■ **Goal of the exercise**
Nothing but a number should be given: the count of lines in the data that include the string "Table".

Stored items

/-- VS_INSERT (R244). -/
def State.insertCmd (s : State) (c : Cmd) (p i : Nat) (y : VIndex) (d : Desc) (input : Option (List Byte)) : State :=
  let x := s.vdesc i
  let n := dFld d 284 272
  let e := y.epoch + 1
  match input with
  | none => s.refuse c stBAD dPARITY
  | some b =>
    if e = noEpoch then s.exhausted c p i
    else if s.poisoned x.base (x.headBytes b n) then s.vecPoisoned c p y.home
    else
      let rs := (List.range n).map (s.vecRecord x b)
      if rs.any (·.isNone) then s.refuse c stBAD dRANGE
      else
        let recs := rs.filterMap id
        match s.placeRecs x (s.oldestEpoch i y) recs 0 [] with
        | .error (k, l, .full) =>
          (s.raiseOnce 0x5032 i p y.home [i, l]).done c stNOSPACE 0 k
        | .error (_, _, .poisoned) => s.vecPoisoned c p y.home
        | .error (_, _, _) => s.refuse c stCHECK 0
        | .ok at_ =>
          let s1 := (recs.zip at_).foldl (fun t r => t.writeItem x e r.1 r.2.2) s
          let s2 := ((s1.publish i x e).count 0x8530 6 n).unlatch 0x5032 i
          (s2.dmaTo c.fn c.gen (dFld d 255 192) (at_.flatMap (fun a => leBytes 8 (a.1 * 2 ^ 32 + a.2)))).done c stOK 0 e

/-- VS_INSERT. -/
def execVsInsert (fn sq : Nat) (d : Desc) (input : Option (List Byte)) (s : State) : Host.Outcome State Fault Refusal :=
  let i := dFld d 261 256
  let n := dFld d 284 272
  let s1 := s.dmaFrom fn input
  .next (s1.vecTake 0x51 fn sq d false (n == 0 || decide (4096 < n) || dFld d 191 128 % 8 != 0 || dFld d 255 192 % 8 != 0) i
    (.vsInsert fn sq d input) (fun c p y => s1.insertCmd c p i y d input))

/-! ## Deletion (R245) -/

/-- What is wrong with record `r` of a VS_DELETE as (id, list, slot), `seen` the slots of the records before it: 0 nothing, 1
out of range, 2 poisoned, 3 parity. -/
def State.deleteFault (s : State) (x : VDesc) (seen : List (Nat × Nat)) (r : Nat × Nat × Nat) : Nat :=
  if x.nlist ≤ r.2.1 then 1
  else if (s.listRec x r.2.1).1 ≤ r.2.2 then 1
  else if s.poisoned (x.slotAt r.2.1 r.2.2) 32 then 2
  else
    let v := s.vitem x r.2.1 r.2.2
    if !v.ok then 3 else if v.id ≠ r.1 ∨ v.del ≠ noEpoch ∨ seen.contains r.2 then 1 else 0

/-- The first record of `rs` that fails, with its position. -/
def State.firstBad (s : State) (x : VDesc) : List (Nat × Nat × Nat) → Nat → List (Nat × Nat) → Option (Nat × Nat)
  | [], _, _ => none
  | r :: t, k, seen => if s.deleteFault x seen r = 0 then State.firstBad s x t (k + 1) (r.2 :: seen) else some (k, s.deleteFault x seen r)

/-- One item deleted at epoch `e`. -/
def State.deleteItem (s : State) (x : VDesc) (e : Nat) (r : Nat × Nat × Nat) : State :=
  let v := s.vitem x r.2.1 r.2.2
  let u := s.listRec x r.2.1
  (s.devWrite (x.slotAt r.2.1 r.2.2) ({ v with del := e } : VItem).bytes).devWrite (x.listAt r.2.1) (listBytes u.1 (u.2 - 1))

/-- VS_DELETE (R245). -/
def State.deleteCmd (s : State) (c : Cmd) (p i : Nat) (y : VIndex) (d : Desc) (input : Option (List Byte)) : State :=
  let x := s.vdesc i
  let n := dFld d 284 272
  let e := y.epoch + 1
  match input with
  | none => s.refuse c stBAD dPARITY
  | some b =>
    if e = noEpoch then s.exhausted c p i
    else if s.poisoned x.base (vecCent x.nlist) then s.vecPoisoned c p y.home
    else
      let rs := (List.range n).map (fun k => (leAt b (16 * k) 8, leAt b (16 * k + 8) 4, leAt b (16 * k + 12) 4))
      match s.firstBad x rs 0 [] with
      | some (k, 1) => (s.count 0x8200 7 1).done c stBAD dRANGE k
      | some (_, 2) => s.vecPoisoned c p y.home
      | some _ => s.refuse c stCHECK 0
      | none => (((rs.foldl (fun t r => t.deleteItem x e r) s).publish i x e).count 0x8530 7 n).done c stOK 0 e

/-- VS_DELETE. -/
def execVsDelete (fn sq : Nat) (d : Desc) (input : Option (List Byte)) (s : State) : Host.Outcome State Fault Refusal :=
  let i := dFld d 261 256
  let n := dFld d 284 272
  let s1 := s.dmaFrom fn input
  .next (s1.vecTake 0x52 fn sq d false (n == 0 || decide (4096 < n) || dFld d 191 128 % 8 != 0) i
    (.vsDelete fn sq d input) (fun c p y => s1.deleteCmd c p i y d input))

/-! ## Queries (R247 to R251) -/

/-- A match before another in the final order: lower D, then id, list and slot. -/
def VMatch.before (a b : VMatch) : Bool :=
  if flt a.dist b.dist then true
  else if flt b.dist a.dist then false
  else if a.id ≠ b.id then decide (a.id < b.id)
  else if a.list ≠ b.list then decide (a.list < b.list)
  else decide (a.slot < b.slot)

/-- Insertion by an order. -/
def insMatch (lt : VMatch → VMatch → Bool) (m : VMatch) : List VMatch → List VMatch
  | [] => [m]
  | a :: t => if lt m a then m :: a :: t else a :: insMatch lt m t

/-- The 32 bytes of a result record (Table 11-6). -/
def VMatch.bytes (m : VMatch) : List Byte :=
  leBytes 32 (m.slot + m.list * 2 ^ 32 + m.num * 2 ^ 64 + m.dist * 2 ^ 96 + m.attr * 2 ^ 128 + m.id * 2 ^ 192)

/-- The 32 bytes of a query's summary (Table 11-5). -/
def VQuery.summary (q : VQuery) (count : Nat) : List Byte :=
  leBytes 32 (withPar (min q.found.length 0xFFFFFFFF * 2 ^ 128 + q.probed * 2 ^ 160 + count * 2 ^ 192 + q.qe * 2 ^ 224) 4 7 0)

/-- k of a query. -/
def VQuery.k (q : VQuery) : Nat := dFld q.desc 495 486 + 1

/-- Query `n` is over. -/
def State.dropQuery (s : State) (n : Nat) (q : VQuery) : State :=
  let gone := (s.vec.tasks.filter (fun t => t.2.query == n)).map (·.1)
  let keep := fun (w : Work) => match w with
    | .scan t => !gone.contains t
    | _ => true
  let qs : List WorkQ := (s.sched.queues.map (fun w => { w with items := w.items.filter keep })).filter (fun w => !w.items.isEmpty)
  let v : Vec := { s.vec with queries := s.vec.queries.del n, tasks := s.vec.tasks.keep (fun _ t => t.query != n) }
  let s1 : State := { s with vec := v, sched := { s.sched with queues := qs } }
  s1.vecSettle q.index

/-- Query `n` returns records `ms` in that order (R248): OK with k of them, else SHORT. -/
def State.giveResults (s : State) (n : Nat) (q : VQuery) (ms : List VMatch) : State :=
  let full := decide (q.k ≤ ms.length)
  let s1 := s.dmaTo q.cmd.fn q.cmd.gen (dFld q.desc 255 192) (q.summary ms.length ++ ms.flatMap VMatch.bytes)
  ((s1.count 0x8530 (if full then 1 else 2) 1).done q.cmd (if full then stOK else stSHORT) 0 ms.length).dropQuery n q

/-- The matches of a query in scan order: lists in ranking order, slots increasing (R251). -/
def VQuery.scanOrder (q : VQuery) : List VMatch :=
  let pos := fun (m : VMatch) => (q.ranking.findIdx? (fun l => l == m.list)).getD 0
  q.found.foldl (fun l m => insMatch (fun a b => decide (pos a < pos b) || (pos a == pos b && decide (a.slot < b.slot))) m l) []

/-- The probing of query `n` is over: its matches are ranked and returned, or go to the host (R247, R251). -/
def State.rankQuery (s : State) (n : Nat) (q : VQuery) : State :=
  if !q.hostMode ∨ q.found.isEmpty then
    s.giveResults n q ((q.found.foldl (fun l m => insMatch VMatch.before m l) []).take q.k)
  else if 16777216 < 96 + 32 * q.found.length then
    (s.done q.cmd stNOSPACE 0 q.found.length).dropQuery n q
  else
    let x := s.newExch 5 q.part q.half 0 0 0 q.found.length 0 (q.summary 0 ++ q.scanOrder.flatMap VMatch.bytes) n
    { x.1 with vec := { x.1.vec with queries := x.1.vec.queries.put n { q with xid := some x.2 } } }

/-- The scan tasks of the next `m` lists of the ranking are placed (R249): the query with them. -/
def State.probe (s : State) (n : Nat) (q : VQuery) (m : Nat) : State × VQuery :=
  let x := s.vdesc q.index
  let ls := (q.ranking.drop q.probed).take m
  let r : State × List Nat := ls.foldl (fun (a : State × List Nat) l =>
    (List.range (cdiv (s.listRec x l).1 1024)).foldl (fun (b : State × List Nat) j =>
      let id := b.1.vec.next
      let t : VTask := { query := n, list := l, first := 1024 * j }
      let s1 : State := { b.1 with vec := { b.1.vec with tasks := b.1.vec.tasks.put id t, next := id + 1 } }
      (s1.placeWork q.half q.part (if q.cmd.lc then 1 else 2) s1.ns (.scan id) (s1.coreSet q.half q.part), b.2 ++ [id])) a) (s, [])
  let q1 : VQuery := { q with probed := q.probed + ls.length, left := r.2 }
  (r.1.count 0x8530 3 ls.length, q1)

/-- Query `n` with no scan task left: it widens, as long as the lists it probes have no slots written, or ends (R247). -/
def State.probed (s : State) (n : Nat) : Nat → VQuery → State
  | 0, q => s.rankQuery n q
  | fuel + 1, q =>
    let np := dFld q.desc 511 496 + 1
    if !q.left.isEmpty then { s with vec := { s.vec with queries := s.vec.queries.put n q } }
    else if dFlag q.desc 24 ∧ q.found.length < q.k ∧ q.probed < q.ranking.length then
      let r := s.probe n q np
      State.probed (r.1.count 0x8530 4 (r.2.probed - q.probed)) n fuel r.2
    else s.rankQuery n q

/-- The epoch a query runs at (R246); none where the one it names is not allowed. -/
def State.queryEpoch (s : State) (i : Nat) (y : VIndex) (e : Nat) : Option Nat :=
  let hold := s.vecF i 8
  if e = 0 ∨ e = y.epoch then some y.epoch
  else if hold ≠ noEpoch ∧ hold ≤ e ∧ e ≤ y.epoch then some e
  else none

■ **Problem solution**
2